The purpose of this notebook is to use the cleaned data from the Data Wrangling process and create features necessary/useful in bayesian predictive modeling. These features will also be analyzed for elements such as collinearity which will effect model making decisions. The product of this notebook will be a finalized dataframe used for predictive modeling. All functions resulting from this notebook can be found in feature_creation.ipynb. 

<hr>

In [1]:
##Import necessary packages
import pandas as pd
import numpy as np

##Pull in and display the data from the finalized data wrangling process
data = pd.read_csv('D:\\College_Football_Model_Data\\cleanData.csv')
print('Data from Data Wrangling Process:')
data.head(5)

Data from Data Wrangling Process:


Unnamed: 0,gameId,school,week_num,gameSeason,homeBool,win,rush_td_movAvg,pass_td_movAvg,rush_attempt_movAvg,yp_rush_movAvg,...,gameControl_movAvg,completion_pct_movAvg,opp_completion_pct_movAvg,third_pct_movAvg,opp_third_pct_movAvg,fourth_pct_movAvg,opp_fourth_pct_movAvg,diff_points_movAvg,games_played,games_won
0,400764869,Temple,3,2015.0,1,1.0,1.666667,1.0,38.666667,3.766667,...,2.25,0.661111,0.514732,0.405811,0.322227,0.166667,0.333333,9.0,3,3.0
1,400763604,UTEP,3,2015.0,1,1.0,1.666667,1.333333,41.0,4.3,...,-7.0,0.695013,0.58254,0.433333,0.405594,0.333333,0.833333,-27.0,3,1.0
2,400756922,Georgia Tech,3,2015.0,1,0.0,3.5,2.5,51.5,6.2,...,5.875,0.566667,0.577273,0.433333,0.381818,0.833333,0.25,23.5,2,1.0
3,400603852,South Carolina,3,2015.0,1,0.0,1.333333,0.666667,40.0,5.2,...,-2.666667,0.50954,0.76568,0.31746,0.306777,0.666667,0.5,-10.666667,3,1.0
4,400603853,Kentucky,3,2015.0,1,0.0,1.666667,1.0,35.0,5.0,...,0.5,0.509353,0.618228,0.325397,0.25008,0.888889,0.916667,2.0,3,2.0


Note that the cleaned data above still contains two records for each game. Each record contains a single teams data (home and away team). We need to compress each team record for a single game into a single record containing both team's data. A function to perform this task is written below: 

In [2]:
def combine_data(gameRecords,columns): ##Very similar to obtain_defensive in dataAggregation.py

    ##Split data into two dataframes [homeData, awayData]
    homeData = gameRecords.loc[gameRecords['homeBool']==1,columns]
    awayData = gameRecords.loc[gameRecords['homeBool']==0,columns]
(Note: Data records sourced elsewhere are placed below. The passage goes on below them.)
-- ==== Sys2Proof/Machine/Leng.lean ====
section
/-! DEFINITION. Layer engines: configuration checks, gangs, buffer uses, fences and release ("Layer engines", "Layer buffers"). -/

namespace Sys2Proof.Machine

/-! Configuration in use of an engine -/

/-- The descriptor in use. -/
def Dev.desc (d : Dev) (e : Nat) : List Word := (List.range 25).map fun i => d.use .leng e (0x100 + 4 * i)
def Dev.layerEnabled (d : Dev) (e : Nat) : Bool := d.useB .leng e Off.LENG_LAYER_CTRL 0
def Dev.layerSolid (d : Dev) (e : Nat) : Bool := d.useB .leng e Off.LENG_LAYER_CTRL 1
def Dev.orient (d : Dev) (e : Nat) : Nat := d.useF .leng e Off.LENG_LAYER_CTRL 2 3
def Dev.cropX (d : Dev) (e : Nat) : Nat := d.useF .leng e Off.LENG_CROP_POS 0 15
def Dev.cropY (d : Dev) (e : Nat) : Nat := d.useF .leng e Off.LENG_CROP_POS 16 15
def Dev.cropW (d : Dev) (e : Nat) : Nat := d.useF .leng e Off.LENG_CROP_SIZE 0 15
def Dev.cropH (d : Dev) (e : Nat) : Nat := d.useF .leng e Off.LENG_CROP_SIZE 16 15
def Dev.dstX (d : Dev) (e : Nat) : Int := signedOf (d.useF .leng e Off.LENG_DST_POS 0 16) 16
def Dev.dstY (d : Dev) (e : Nat) : Int := signedOf (d.useF .leng e Off.LENG_DST_POS 16 16) 16
def Dev.dstW (d : Dev) (e : Nat) : Nat := d.useF .leng e Off.LENG_DST_SIZE 0 15
def Dev.dstH (d : Dev) (e : Nat) : Nat := d.useF .leng e Off.LENG_DST_SIZE 16 15
def Dev.canvasW (d : Dev) (s : Nat) : Nat := d.useF .scn s Off.SCN_CANVAS 0 15
def Dev.canvasH (d : Dev) (s : Nat) : Nat := d.useF .scn s Off.SCN_CANVAS 16 15

/-- Width and height of the oriented image, W′ and H′ (R112). -/
def Dev.oriented (d : Dev) (e : Nat) : Nat × Nat :=
  if orientSwaps (d.orient e) then (d.cropH e, d.cropW e) else (d.cropW e, d.cropH e)

/-- An extent after the automatic pre-decimation (R118). -/
def preDec (src dst : Nat) : Nat := if 4 * dst < src then ceilDiv src 2 else src

/-- STEP of R119: round(W″ × 2²⁰ / dst), halves up. -/
def scaleStep (src dst : Nat) : Nat := (2 * src * 2 ^ 20 + dst) / (2 * dst)

/-- Source position of an output column or row, in units of 2⁻²⁰ (R119). -/
def scalePos (step i : Nat) (init : Int) : Int := ((i * step + step / 2 : Nat) : Int) - 2 ^ 19 + init

/-- H_INIT or V_INIT (R108). -/
def Dev.scaleInit (d : Dev) (e off : Nat) : Int := signedOf (d.useF .leng e off 0 24) 24

/-- A ratio within 1/8 to 32 (R117). -/
def ratioOk (src dst : Nat) : Bool := decide (src ≤ 8 * dst) && decide (dst ≤ 32 * src)

/-- Vertical filtering is active (R121). -/
def Dev.vFilter (d : Dev) (e : Nat) : Bool :=
  decide (scaleStep (preDec (d.oriented e).2 (d.dstH e)) (d.dstH e) ≠ 2 ^ 20) || decide (d.scaleInit e Off.LENG_V_INIT ≠ 0)

/-- Strip width of a gang of `g` engines (R116). -/
def stripWidth (w g : Nat) : Nat := ceilDiv w (64 * g) * 64

/-- Columns of strip `k` of `g` of the destination: first and count (R116). -/
def stripCols (w g k : Nat) : Nat × Nat :=
  if g ≤ 1 then (0, w) else (k * stripWidth w g, if k + 1 = g then w - (g - 1) * stripWidth w g else stripWidth w g)

/-- Destination columns `x0` up to below `x1` that lie inside the canvas. -/
def clipCols (dx : Int) (x0 x1 canvas : Nat) : Nat × Nat :=
  (max x0 (-dx).toNat, min x1 ((canvas : Int) - dx).toNat)

/-- Source margins beyond the crop on the low and high side of the oriented columns (R112, R119). -/
def Dev.margins (d : Dev) (e : Nat) : Nat × Nat :=
  let l := d.cropX e
  let r := d.useF .leng e Off.LENG_SRC_SIZE 0 15 - d.cropX e - d.cropW e
  let t := d.cropY e
  let b := d.useF .leng e Off.LENG_SRC_SIZE 16 15 - d.cropY e - d.cropH e
  match d.orient e with
  | 0 | 6 => (l, r)
  | 2 | 4 => (r, l)
  | 3 | 5 => (t, b)
  | _ => (b, t)

/-- Stored line width of strip `k` of `g`: the smaller of its source span and its columns, inside the canvas (R121). -/
def Dev.lineWidth (d : Dev) (e g k canvas : Nat) : Nat :=
  let w2 := preDec (d.oriented e).1 (d.dstW e)
  let c := stripCols (d.dstW e) g k
  let x := clipCols (d.dstX e) c.1 (c.1 + c.2) canvas
  if x.2 ≤ x.1 then 0
  else
    let step := scaleStep w2 (d.dstW e)
    let init := d.scaleInit e Off.LENG_H_INIT
    let m := if d.useB .leng e Off.LENG_SCALE_CTRL 8 then d.margins e else (0, 0)
    let lo : Int := max (scalePos step x.1 init / 2 ^ 20 - 3) (-(m.1 : Int))
    let hi : Int := min (scalePos step (x.2 - 1) init / 2 ^ 20 + 4) (((w2 + m.2 : Nat) : Int) - 1)
    min (x.2 - x.1) (hi - lo + 1).toNat

/-! Gangs (R114 to R116) -/

/-- Engines in the gang that an engine's configuration asks for. -/
def Dev.gangSize (d : Dev) (e : Nat) : Nat := d.useF .leng e Off.LENG_GANG 0 2 + 1

/-- The reason a lead's gang is rejected, apart from overlap (R130). -/
def Dev.gangReason (d : Dev) (e : Nat) : Option Nat :=
  let g := d.gangSize e
  if g = 1 then none
  else if 4 < e % 4 + g then some 0x26
  else if !((List.range g).all fun k => decide ((d.eng (e + k)).scene = (d.eng e).scene) && (d.eng e).scene.isSome) then some 0x27
  else if d.dstW e ≤ (g - 1) * stripWidth (d.dstW e) g then some 0x28
  else none

/-- Go through an aligned group of four engines in ascending order: engines below `upto` follow `lead` (R115). -/
def Dev.gangWalk (d : Dev) (base : Nat) : List Nat → Nat × Nat → List (Nat × Nat)
  | [], _ => []
  | i :: r, (lead, upto) =>
    let e := base + i
    if e < upto then (e, lead) :: Dev.gangWalk d base r (lead, upto)
    else if 1 < d.gangSize e ∧ (d.gangReason e).isNone then Dev.gangWalk d base r (e, e + d.gangSize e)
    else Dev.gangWalk d base r (lead, upto)

/-- The lead whose valid gang an engine follows. -/
def Dev.gangLead (d : Dev) (e : Nat) : Option Nat :=
  ((d.gangWalk (e - e % 4) [0, 1, 2, 3] (0, 0)).find? fun x => x.1 == e).map Prod.snd

/-- Engines of the valid gang of a lead: 1 without a gang. -/
def Dev.gangOf (d : Dev) (e : Nat) : Nat := if (d.gangReason e).isSome || (d.gangLead e).isSome then 1 else d.gangSize e

/-! Configuration checks (R83, R130) -/

/-- NaN or infinity in binary16. -/
def f16NonFinite (v : Nat) : Bool := decide (v / 1024 % 32 = 31)

/-- A negative binary16 other than −0. -/
def f16Negative (v : Nat) : Bool := decide (32768 ≤ v) && decide (v % 32768 ≠ 0)

/-- KEY_PARAM (R123). -/
def Dev.keyBad (d : Dev) (e : Nat) : Bool :=
  let mode := d.useF .leng e Off.LENG_KEY_CTRL 0 2
  let clip := d.useF .leng e Off.LENG_KEY_CLIP 0 16
  let soft := d.useF .leng e Off.LENG_KEY_CLIP 16 16
  let gain := d.useF .leng e Off.LENG_KEY_GAIN 0 16
  let u := d.useF .leng e Off.LENG_KEY_COLOUR 0 16
  let v := d.useF .leng e Off.LENG_KEY_COLOUR 16 16
  decide (mode = 3) || (decide (mode ≠ 0) && ([clip, soft, gain, u, v].any f16NonFinite || f16Negative soft || f16Negative gain))

/-- The first failing reason of an engine's configuration in a scene; `colourBad` is the check of its colour block. -/
def Dev.lengReason (d : Dev) (s e : Nat) (colourBad : Bool) : Option Nat :=
  let solid := d.layerSolid e
  let w := d.cropW e
  let h := d.cropH e
  let desc := d.desc e
  let g := match descFmt desc with | some f => f.granule | none => (1, 1)
  let dst := decide (d.dstW e = 0) || decide (16384 < d.dstW e) || decide (d.dstH e = 0) || decide (16384 < d.dstH e)
  let gang := if (d.gangLead e).isSome ∧ 1 < d.gangSize e then some 0x29 else d.gangReason e
  if solid then
    if dst then some 0x22 else match gang with
      | some r => some r
      | none => if d.keyBad e then some 0x2A else none
  else match descReason desc (d.orient e) d.core.installed with
    | some r => some r
    | none =>
      if w = 0 ∨ h = 0 ∨ descWidth desc < d.cropX e + w ∨ descHeight desc < d.cropY e + h then some 0x20
      else if d.cropX e % g.1 ≠ 0 ∨ w % g.1 ≠ 0 ∨ d.cropY e % g.2 ≠ 0 ∨ h % g.2 ≠ 0 then some 0x21
      else if dst then some 0x22
      else if !ratioOk (d.oriented e).1 (d.dstW e) ∨ !ratioOk (d.oriented e).2 (d.dstH e) then some 0x23
      else if d.vFilter e ∧ (List.range (d.gangOf e)).any (fun k => decide (6656 < d.lineWidth e (d.gangOf e) k (d.canvasW s)))
      then some 0x24
      else if 5 ≤ d.useF .leng e Off.LENG_SCALE_CTRL 0 3 ∨ 5 ≤ d.useF .leng e Off.LENG_SCALE_CTRL 3 3 then some 0x25
      else match gang with
        | some r => some r
        | none =>
          if d.keyBad e then some 0x2A
          else if d.useF .leng e Off.LENG_POLICY 0 2 = 3 then some 0x2B
          else if colourBad then some 0x30 else none

/-- A flag of BUF_STAT sets (R98). -/
def Dev.bufFlag (d : Dev) (e bit : Nat) : Dev := d.wr .leng e Off.LENG_BUF_STAT (sqSet (d.rd .leng e Off.LENG_BUF_STAT) (2 ^ bit))

/-- An illegal configuration is reported: BUF_REJECT, flag 7 and CONFIG_REJECT (R83, R131). -/
def Dev.lengReject (d : Dev) (e reason : Nat) : Dev :=
  ((d.wrN .leng e Off.LENG_BUF_REJECT reason).bufFlag e 7).event (131 + 4 * e) (7 + 256 * reason)

/-! Uses (R84) -/

/-- The words whose change ends a use: FORMAT to READY_VAL (R84). -/
def useKey (desc : List Word) : List Word := desc.take 18

/-- Remove a use's hold windows (R92). -/
def Use.release (u : Use) : Use := { u with held := false }

/-- Every use of an engine ends (R84). -/
def Eng.endUses (e : Eng) : Eng := { e with use := none, old := none, ending := e.ending ++ e.old.toList ++ e.use.toList }

/-- The extended use ends (R84, R193). -/
def Eng.endOld (e : Eng) : Eng := { e with old := none, ending := e.ending ++ e.old.toList }

/-- A new use of a descriptor; it is ready when it becomes active if READY_EN is 0 (R82, R92). -/
def newUse (id : Nat) (desc : List Word) : Use :=
  { id := id, desc := desc, ready := !bitOf (descW desc 0x160) 0, held := decide (descHold desc ≠ 0) }

/-- A use begins and replaces the present one; one never found ready ends unseen, and gives up its windows first (R84, R93). -/
def Eng.beginUse (e : Eng) (u : Use) : Eng :=
  match e.use with
  | none => { e with use := some u }
  | some v =>
    if v.ready then { e with use := some u, old := some v, ending := e.ending ++ e.old.toList }
    else { e with use := some u, ending := e.ending ++ [v.release] }

/-- The use of an engine at a boundary of its scene, by whether a slot names it and by its configuration in use. -/
def Dev.trackUse (d : Dev) (e : Nat) (named : Bool) (reason : Option Nat) : Dev :=
  let x := d.eng e
  let descBad := match reason with | some r => decide (r < 0x20) | none => false
  if !named || !d.layerEnabled e || d.layerSolid e || (d.gangLead e).isSome || descBad then d.setEng e x.endUses
  else
    let desc := d.desc e
    match x.use with
    | some u => if useKey u.desc = useKey desc then d else { d.setEng e (x.beginUse (newUse d.useId desc)) with useId := d.useId + 1 }
    | none => { d.setEng e (x.beginUse (newUse d.useId desc)) with useId := d.useId + 1 }

/-- USE_STAT of an engine (R98): the current use is the extended one where a successor waits, and that successor the newer one. -/
def Eng.useStat (e : Eng) : Word :=
  let cur := match e.old with | some u => some u | none => e.use
  let is := fun (f : Use → Bool) (u : Option Use) => match u with | some x => f x | none => false
  BitVec.ofNat 32 (flagsNat [is (·.ready) cur, is (·.held) cur, is (!·.ready) e.use, !e.ending.isEmpty])

/-- The read of a READY fence (R85, R86): denied or poisoned, it counts as not ready. -/
def Dev.readFence (d : Dev) (e : Nat) : Dev :=
  match (d.eng e).use with
  | none => d
  | some u =>
    if u.ready then d
    else match d.dramRead .comp (descAddr u.desc 0x138) 8 with
      | (d1, none) => (d1.bufFlag e 1).event (128 + 4 * e) 1
      | (d1, some bs) =>
        if descVal u.desc 0x140 ≤ leNat bs then d1.setEng e { d1.eng e with use := some { u with ready := true } } else d1

/-- RELEASE_WRITE: the oldest ended use of an engine writes its RELEASE fence, and its windows are removed (R89, R92). -/
def Dev.releaseOldest (d : Dev) (e : Nat) : Dev :=
  match (d.eng e).ending with
  | [] => d
  | u :: r =>
    let d1 := if bitOf (descW u.desc 0x160) 1 then
        match d.dramWrite .comp (descAddr u.desc 0x148) (leBytes 8 (descVal u.desc 0x150)) with
        | (x, .denied) => x.bufFlag e 2
        | (x, _) => x
      else d
    d1.setEng e { d1.eng e with ending := r }

/-! Metadata (R90, R91) -/

/-- A 16-bit field of a metadata block. -/
def metaHalf (bs : List (BitVec 8)) (i : Nat) : Nat := leNat ((bs.drop i).take 2)

/-- The fields taken from a good block; a field whose VALID bit is 0 keeps its value. -/
def metaTake (m : Meta) (bs : List (BitVec 8)) : Meta :=
  let v := metaHalf bs 2
  { maxLum := if v / 4 % 2 = 1 then metaHalf bs 16 else m.maxLum
    avgLum := if v / 4 % 2 = 1 then metaHalf bs 18 else m.avgLum
    minLum := if v / 4 % 2 = 1 then metaHalf bs 20 else m.minLum
    lumValid := m.lumValid || v / 4 % 2 == 1
    timecode := if v / 8 % 2 = 1 then BitVec.ofNat 32 (leNat ((bs.drop 24).take 4)) else m.timecode
    seq := if v % 2 = 1 then BitVec.ofNat 32 (leNat ((bs.drop 4).take 4)) else m.seq }

/-- META_READ_DONE: the block of the present use is taken, or ignored with META_BAD (R90, R91). -/
def Dev.readMeta (d : Dev) (e : Nat) : Dev :=
  match (d.eng e).use with
  | none => d
  | some u =>
    if !u.ready || u.metaRead || !bitOf (descW u.desc 0x160) 2 then d
    else
      let bad := fun (x : Dev) => (x.bufFlag e 5).onCore (·.record (128 + 4 * e) 5 0 0 0 0)
      match d.dramRead .comp (descAddr u.desc 0x158) 64 with
      | (d1, none) => (bad d1).setEng e { (bad d1).eng e with use := some { u with metaRead := true } }
      | (d1, some bs) =>
        let d2 := if (bs.getD 0 0) = 1 then d1.setEng e { d1.eng e with info := metaTake (d1.eng e).info bs } else bad d1
        let tc := if (bs.getD 0 0) = 1 ∧ (bs.getD 2 0).toNat / 8 % 2 = 1 then some (BitVec.ofNat 32 (leNat ((bs.drop 24).take 4))) else none
        d2.setEng e { d2.eng e with use := some { u with metaRead := true, timecode := tc } }

/-- PIXEL_READ_RETURN: a poisoned or denied 64-byte read is counted once per read, and FETCH_POISON is set; the record of the
frame carries the first address and the count (R129). -/
def Dev.pixelReturn (d : Dev) (e a : Nat) : Dev :=
  match d.dramRead .comp (a - a % 64) 64 with
  | (d1, some _) => d1
  | (d1, none) =>
    let x := d1.eng e
    let d2 := (d1.inc .leng e Off.LENG_POISON_READS).setEng e
      { x with poisonAt := some (x.poisonAt.getD (a - a % 64)), poisonReads := x.poisonReads + 1 }
    if x.poisonAt.isSome then d2.onCore (·.flagOnly .leng e 8)
    else d2.flag .leng e 8 0 (BitVec.ofNat 32 (a - a % 64)) (BitVec.ofNat 32 (a / 2 ^ 32)) 1

end Sys2Proof.Machine
end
    ##Rename the columns in these dataframes
    dfs = [homeData,awayData]
    for i in range(len(dfs)):
        for j in columns:
            if j != 'gameId' and j!= 'gameSeason':
                dfs[i] = dfs[i].rename(columns={j:'opposition_'+j})

    homeData,awayData = dfs[0],dfs[1]

    ##Now join opponent offensive data onto the cleaned data frame
    new_homeData = pd.merge(gameRecords[gameRecords['homeBool']==1],
                            awayData,
                            how='left',
                            left_on=['gameId'],
                            right_on=['gameId'])
    new_awayData = pd.merge(gameRecords[gameRecords['homeBool']==0],
                            homeData,
                            how='left',
                            left_on=['gameId'],
                            right_on=['gameId'])

    ##Stack the two dataframe for our end result
    new_gameRecords_df = pd.concat([new_homeData,new_awayData])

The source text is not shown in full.